In the effort to understand the scope, limitations, meanings, and consequences of the discussions arising from the concepts of sustainable development and ecological sufficiency, this paper highlights opposing or concurring discourses in the context of the power relations that are embedded in such a complex and polemic topic. In Section 2, the notion of sustainable consumption is analyzed and interpreted in terms of its appropriations by different technical and ideological discourses. Section 3 presents ecological sufficiency as a contribution to the idea of a strong sustainable consumption based on individual voluntarism. Amartya Sen’s approach is showcased as a theory which corroborates the practice of voluntary sufficiency, linking it to individual liberties and to the connection between the satisfaction of human needs and environmental sustainability. The discourse of the South American buen vivir movement is another example of initiative in favor of the precepts of ecological sufficiency. Environmental justice is depicted as a field of knowledge that opposes the dominating discourse of ecological modernization, with focus on social and environmental conflicts, as well as on the power relations between North and South. Deep ecology is assessed as a discourse in defense of the intrinsic value and rights of nature. Finally, ecosocialism is presented as an alternative mode of social organization which contributes to the topic at hand by combining the Marxist concept of human emancipation with ecological constraints.

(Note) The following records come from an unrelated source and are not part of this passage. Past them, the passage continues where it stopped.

/-- After an instruction that completed: the words it replaced leave the list. What a word writes in an episode is discarded with it
(R199). -/
def mendAfter (s : State) (x : Ctx) (i : Instr) : State :=
  if x.team.bad.isEmpty || inEpisode x then s
  else match groupOf s x.core x.gi with
    | some g =>
      if g.trap.h == x.g.trap.h && (g.spc != x.g.spc || g.lane.lpc != x.g.lane.lpc) then
        modTeam s x.core fun t => { t with bad := t.bad.filter fun b => !mends x i b }
      else s
    | none => s

/-- The fault of an asynchronous operation (R282, R411): delivered at the scalar stream's boundary, else, or where its group has exited, it
ends the task. (DEDUCED, log 35.) -/
def asyncFault (s : State) (c : Nat) (t : Team) (g : Grid) (e : AsyncErr) : State :=
  let s1 := modTeam s c fun t => { t with asyncErr := t.asyncErr.erase e }
  let gi := e.group
  match (groupIn t gi).filter fun v => decide (v.born ≤ e.after) && v.state != .exiting with
  | none =>
    let r : Record := { code := e.code, ends := true, core := c, group := gi, region := coreRegion c, team := t.index, grid := g.seq,
                        pc := e.pc, desc := e.desc, pasid := g.pasid, part := t.part, dc := dayclock s (coreRegion c) }
    endTask (addRecord s1 r) t.part g.task
  | some v =>
    let x : Ctx := { core := c, gi := gi, lane := false, team := t, g := v, grid := g }
    let f : FaultInfo := { code := e.code, desc := e.desc }
    if handles v then modGroup (endEpisode (traceFault (withdraw s1 c gi) t.part c e.code g.seq) c gi false) c gi fun q => pauseTimer s.now (deliverG q false f q.spc)
    else
      let r := faultRecord s1 x f (if v.trap.h then 0x25 else e.code) (if v.trap.h then e.code else 0) true
      endTask (addRecord s1 { r with pc := e.pc }) t.part g.task

/-- An asynchronous operation of a group fails at an uncorrectable word outside a save's list: one of its copies, its command that
executes, or one of its collectives; which of several is a free value. (DESIGN CHOICE, log 9; DEDUCED, log 35.) -/
def failOne (s : State) (c gi : Nat) (t : Team) : State :=
  let copies := (t.copies.filter fun q => q.group == gi && q.odd.isNone).map fun q => dropCopy s c q
  let cmds := (t.queue.head?.filter fun q => q.group == gi && q.running).toList.map fun q =>
    modTeam (asyncFail s c gi q.after q.pc) c fun v => { v with queue := v.queue.drop 1 }
  let colls := (t.colls.filter fun q => q.group == gi).map fun q => dropColl s c q
  match copies ++ cmds ++ colls with
  | [] => s
  | [r] => r
  | l => bumpFresh (l.getD (Config.failing s.fresh % l.length) s)

/-- An asynchronous operation has read uncorrectable data: fault 0x12, at the next boundary of its group's scalar stream; while its team
is being saved one that still runs fails, and its fault waits with the context. R411. -/
def execAsyncUncorrectableDelivery (core group : Nat) (s : State) : Host.Outcome State Fault Refusal :=
  match teamOf s core with
  | none => .next s
  | some t =>
    if dieStopped s (dieOf core) || (getPart s t.part).stopped then .next s
    else match gridOf s t.part t.grid with
      | none => .next s
      | some g =>
        if activeTeam t then match t.asyncErr.find? fun q => q.group == group with
          | some q => .next (asyncFault s core t g q)
          | none => .next (failOne s core group t)
        else if t.state = .saving then .next (failOne s core group t)
        else .next s

/-! ## The grant ration (R66, R341, R344) -/

/-- The issue cycles of a lane word (R66). (DEDUCED, log 34.) -/
def laneCycles (x : Ctx) (u : LaneUse) : Nat :=
  let v := x.grid.hdr.version
  let m := activeMask x.g
  let beats := (if m.extractLsb' 0 32 = 0 then 0 else 1) + (if m.extractLsb' 32 32 = 0 then 0 else 1) + (if m.extractLsb' 64 32 = 0 then 0 else 1)
  let uni := match u with | .alu _ w => w.u == 1 | .mem _ w => w.u == 1 | _ => false
  let vs := bankReads v u
  let extra := match u with
    | .pair .. => 0
    | _ => sumOf ((List.range 4).map fun b => (vs.filter (· % 4 == b)).length - 1)
  let routes := match u with
    | .mem op w => if memDataRegs op w.mod.toNat = 0 then [] else routeClass w.srcB.toNat w.rtB.toNat
    | _ => (aluParts v u).flatMap fun q => routeClass q.2.srcA.toNat q.2.rtA.toNat ++ routeClass q.2.srcB.toNat q.2.rtB.toNat ++
        routeClass q.2.srcC.toNat q.2.rtC.toNat
  (if uni then 1 else beats) + extra + (if routes.isEmpty then 0 else maxOf routes + (routes.length - 1))
where
  /-- The class of a routed source; empty for one that is not routed. -/
  routeClass (f rt : Nat) : List Nat :=
    if fieldKind f != .vec then []
    else match fld rt 7 3 with
      | 0 => []
      | 2 => [1]
      | 4 => [3]
      | _ => [2]

/-- The effective rate of a core (R343). -/
def rateOf (s : State) (core part : Nat) : Nat := (mget {} (getRegion s (coreRegion core)).power part).rate

/-- The grants a group's lane word has gathered so far. -/
def gathered (g : Group) : Nat := g.lane.gathered.getD 0

/-- The grants a lane word still needs before it begins: one for each of its bank reads (R66, R341). -/
def grantsNeeded (x : Ctx) (i : Instr) : Nat := (bankReads x.grid.hdr.version (laneUse i)).length - gathered x.g

/-- Grants given to a group in the window. -/
def takeGrants (k : Core) (gi n : Nat) : Core :=
  { k with winLeft := k.winLeft - n, winGrants := k.winGrants + n,
           winServed := if n = 0 then k.winServed else insertNat k.winServed gi }

/-- A lane word issues: its last bank reads are granted, and it holds the lane scheduler. (DEDUCED, log 34.) -/
def chargeLane (s : State) (x : Ctx) (i : Instr) : State :=
  modCore s x.core fun k => { takeGrants k x.gi (grantsNeeded x i) with
    laneBusy := s.now + laneCycles x (laneUse i) * coreDiv s x.core }

/-- A selected lane word whose reads the window does not cover takes what is left of it and waits for the next (R341). -/
def gatherLane (s : State) (x : Ctx) : State :=
  let left := (getCore s x.core).winLeft
  modGroup (modCore s x.core fun k => takeGrants k x.gi left) x.core x.gi fun g =>
    { g with lane := { g.lane with gathered := some (gathered g + left) } }

/-- A new window of 16 core cycles opens with as many grants as the rate. R341, R342. (DEDUCED, log 37.) -/
def execGrantWindow (core : Nat) (s : State) : Host.Outcome State Fault Refusal :=
  match teamOf s core with
  | none => .next s
  | some t =>
    if coreStopped s core ∨ s.now < (getCore s core).winStart + 16 * coreDiv s core then .next s
    else .next (modCore s core fun k => { k with winStart := s.now, winLeft := rateOf s core t.part, winServed := [] })

/-! ## Blocked and Ready (Table 2-3) -/

/-- The scalar instructions whose accesses wait for an outstanding acquire (R209). -/
def waitsAcquire (i : Instr) : Bool :=
  match i with
  | .ldScalar .. | .stScalar .. | .atomScalar .. | .casScalar .. | .waitln .. | .waitlnV1 .. => true
  | .cpy1d .. | .cpy1dFt .. | .cpy2d .. | .cpyGather .. | .cpySeal .. | .cpyAon .. | .cpyVer .. | .cpyReplay .. => true
  | .collRadd .. | .collBcast .. | .collAgath .. | .send .. | .recvpost .. | .recvtst .. => true
  | .mma .. | .mlb .. | .mdrain .. | .acccpySt .. | .acccpyLd .. => true
  | .seminc .. | .semwait .. | .semtst .. | .bararr .. | .barwait .. | .launch .. | .spawn .. | .joinc => true
  | .xacq .. | .xrel .. => true
  | .syswr _ n => decide (0x104 ≤ n.toNat) && decide (n.toNat < 0x108)
  | _ => false

/-- Whether an instruction issues an asynchronous operation, which waits for what its group has heard (R214). -/
def asyncOp (i : Instr) : Bool :=
  match i with
  | .cpy1d .. | .cpy1dFt .. | .cpy2d .. | .cpyGather .. | .cpySeal .. | .cpyAon .. | .cpyVer .. | .cpyReplay .. => true
  | .collRadd .. | .collBcast .. | .collAgath .. | .send .. | .recvpost .. | .recvtst .. => true
  | .mma .. | .mlb .. | .mdrain .. | .acccpySt .. | .acccpyLd .. => true
  | _ => false

/-- Whether an acquire holds a stream's next instruction back: it waits for a memory reply. -/
def acquireWait (x : Ctx) (i : Instr) : Bool :=
  acqPending x && !inEpisode x &&
    (if x.lane then (match laneUse i with | .mem _ w => memThreads x w != 0 | _ => false) else waitsAcquire i)

/-- Whether the range scoreboard holds a scalar access to scratch back (R195). -/
def scalarBoard (x : Ctx) (i : Instr) : Bool :=
  let at_ := fun (a : BitVec 6) (off : Int) (n : Nat) => !invS x a.toNat && boardHit x.team (localAddr (rdS x.g a.toNat) off) n
  match i with
  | .ldScalar _ a w _ l _ _ f => l == 1 && at_ a (f.toInt * widthBytes w.toNat) (widthBytes w.toNat)
  | .stScalar _ a w l _ _ f => l == 1 && at_ a (f.toInt * widthBytes w.toNat) (widthBytes w.toNat)
  | .atomScalar _ a _ c _ _ => c == 7 && at_ a 0 4
  | .casScalar _ a _ c _ w => c == 7 && at_ a 0 (if w = 1 then 8 else 4)
  | _ => false

/-- And a lane word's. -/
def laneBoard (x : Ctx) (u : LaneUse) : Bool :=
  match u with
  | .mem op w => mLocal w.mod.toNat && (maskThreads (memThreads x w)).any fun t => boardHit x.team (memAddr x op w t) (memSize op w.mod.toNat)
  | _ => false

/-- Whether a stream's next access waits under a scoreboard entry, which is an operand wait (R195). -/
def boardWait (x : Ctx) (i : Instr) : Bool := if x.lane then laneBoard x (laneUse i) else scalarBoard x i

/-- The operations a scalar EXIT waits for: every load and store of its group (R39). -/
def exitWaits (s : State) (x : Ctx) (i : Instr) : List PendOp :=
  match i with | .exitScalar => (getCore s x.core).ops.filter fun o => o.group == x.gi | _ => []

/-- Whether the operands of a stream's next instruction are there: no load it names is outstanding, nor an acquire before it, no
scoreboard entry holds it back, and for EXIT no load or store of the group (R39, R195). -/
def operandsHere (s : State) (x : Ctx) (i : Instr) : Bool :=
  (waitsFor s x i).isEmpty && !acquireWait x i && !boardWait x i && (exitWaits s x i).isEmpty &&
    (match i with
    | .xrel w => !windowLoads s x (w &&& x.g.windows)
    | .trap _ => handles x.g || !bufferFull s x.team.part (dieOf x.core)
    | .brk _ => handles x.g || !bufferFull s x.team.part (dieOf x.core)
    | _ => true)

/-- Whether the queue an instruction found full has room (R161, R270, R280, R284). -/
def queueRoom (x : Ctx) (i : Instr) : Bool :=
  match i with
  | .collRadd .. | .collBcast .. | .collAgath .. => decide (x.team.colls.length < 4)
  | .recvpost .. => decide (x.team.recvs.length < 16)
  | .mma .. | .mlb .. | .mdrain .. | .acccpySt .. | .acccpyLd .. => decide (x.team.queue.length < 8)
  | _ => decide (x.team.copies.length < 32)

/-- Whether nothing holds a copy back any more: what it reads at issue is written, and an entry is free. -/
def copyClear (x : Ctx) (k : CopyKind) (desc : Nat) : Bool :=
  !descBusy x k desc (readDesc x.team desc) && decide ((x.team.copies.filter fun c => c.entry.isSome).length < 16)

/-- Whether the range scoreboard, or the group's own earlier operations on a range, no longer hold a command back (R194, R205). -/
def boardClear (x : Ctx) (i : Instr) : Bool :=
  match i with
  | .send _ a _ l => !payloadBusy x (rdS x.g a.toNat).toNat (l.toNat + 1)
  | .cpy1d _ a | .cpy1dFt _ a | .cpy2d _ a | .cpySeal _ a | .cpyAon _ a | .cpyVer _ a => copyClear x .d1 (rdS x.g a.toNat).toNat
  | .cpyGather _ a => copyClear x .gather (rdS x.g a.toNat).toNat
  | .cpyReplay _ a => copyClear x .replay (rdS x.g a.toNat).toNat
  | _ => decide ((x.team.copies.filter fun c => c.entry.isSome).length < 16)

/-- Whether the lane stream an instruction waits for has ended, with the loads into its view (R28, R29). -/
def lendOver (s : State) (x : Ctx) (i : Instr) : Bool :=
  match i with
  | .ljoin => !x.g.lane.running && !viewLoads s x
  | .lgo _ => !x.g.lane.running && !(x.g.lane.started && viewLoads s x)
  | _ => !x.g.lane.running || x.g.lane.suspended

/-- Whether the condition a blocked scalar stream waits on holds (Table 2-3). The waits that steps of their own end (a semaphore, a
barrier, a watch, a pause, windows, a spawn bin, the team's retirement, a walk) do not hold by themselves. -/
def waitOver (s : State) (x : Ctx) (i : Instr) : Bool :=
  match x.g.wait with
  | .none => true
  | .operand => operandsHere s x i
  | .counts => match i with | .waitCounts t c st l => !countsAbove s x t c st l | _ => true
  | .joinc kids => !childrenOpen s x.team.part kids
  | .launch => !gridLimit (getPart s x.team.part)
  | .queue => queueRoom x i
  | .scoreboard => boardClear x i
  | .fence =>
    (match i with
    | .fence t c m => !fenceStill s x t c m
    | .send .. => !hearWaits s x && !releaseWaits s x
    | _ => if asyncOp i then !hearWaits s x else !releaseWaits s x)
  | .lend => lendOver s x i
  | .sem _ | .bar _ | .waitln .. | .pause _ | .xacq | .spawn .. | .retire => false
  | .walk done => done

/-- Whether a group's scalar stream is Ready: it is, or the condition it was blocked on holds (Table 2-3). -/
def scalarReady (s : State) (x : Ctx) : Bool :=
  match x.g.state, nextInstr s x with
  | .ready, _ | .issuing, _ => true
  | .blocked, some i => waitOver s x i
  | _, _ => false

/-- When a scalar stream is runnable (R303): its team is Resident or Draining, its last EXIT is not executed, and it is not blocked
in one of the waits the rule lists. -/
def scalarRunnable (s : State) (x : Ctx) : Bool :=
  activeTeam x.team && x.g.state != .exiting &&
    (scalarReady s x || (match x.g.wait with
      | .counts | .sem _ | .bar _ | .waitln .. | .pause _ | .joinc _ | .xacq | .spawn .. | .launch | .lend | .retire => false
      | .none | .operand | .queue | .scoreboard | .fence | .walk _ => true))

/-! ## Selection (R334, R335) -/

/-- Whether a lane word's own wait is over: the release half of a store (R209). -/
def laneClear (s : State) (x : Ctx) (i : Instr) : Bool :=
  match laneUse i with
  | .mem op w =>
    let a := (memOp s x op w).attr
    mLocal w.mod.toNat || memThreads x w == 0 || !(wideRelease a.order a.scope && releaseWaits s x)
  | _ => true

/-- Whether a stream could issue but for the ration: its group is Ready or Issuing, its next word can be fetched and its operands are
there (R334). (DEDUCED, log 34.) -/
def streamReady (s : State) (core gi : Nat) (lane : Bool) : Bool :=
  match streamAt s core gi lane with
  | none => false
  | some x =>
    !fetchMoving s x && (lane || scalarReady s x) &&
      (match nextInstr s x with
      | none => true
      | some i => operandsHere s x i && (!lane || laneClear s x i))

/-- The stall code of a scalar stream's wait (Table 14-6). -/
def waitCode (w : Wait) : Option Nat :=
  match w with
  | .counts => some 4
  | .sem _ => some 5
  | .bar _ => some 6
  | .waitln .. | .pause _ => some 7
  | .xacq => some 8
  | .spawn .. => some 9
  | .queue => some 10
  | .scoreboard => some 11
  | .lend | .joinc _ | .launch | .retire => some 12
  | .none | .operand | .fence | .walk _ => none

Section 4 brings some final remarks.

Discourses on Sustainable Consumption

The Brazilian Ministry of Environment defines sustainable consumption as:

the use of goods and services that meets basic needs and allows for a better quality of life, while minimizing the use of natural resources and toxic materials, waste generation, and the emission of pollutants throughout the life-cycle of the good or service, so as not to endanger the needs of future generations (BRASIL, 2011, p. 6, translated by the author).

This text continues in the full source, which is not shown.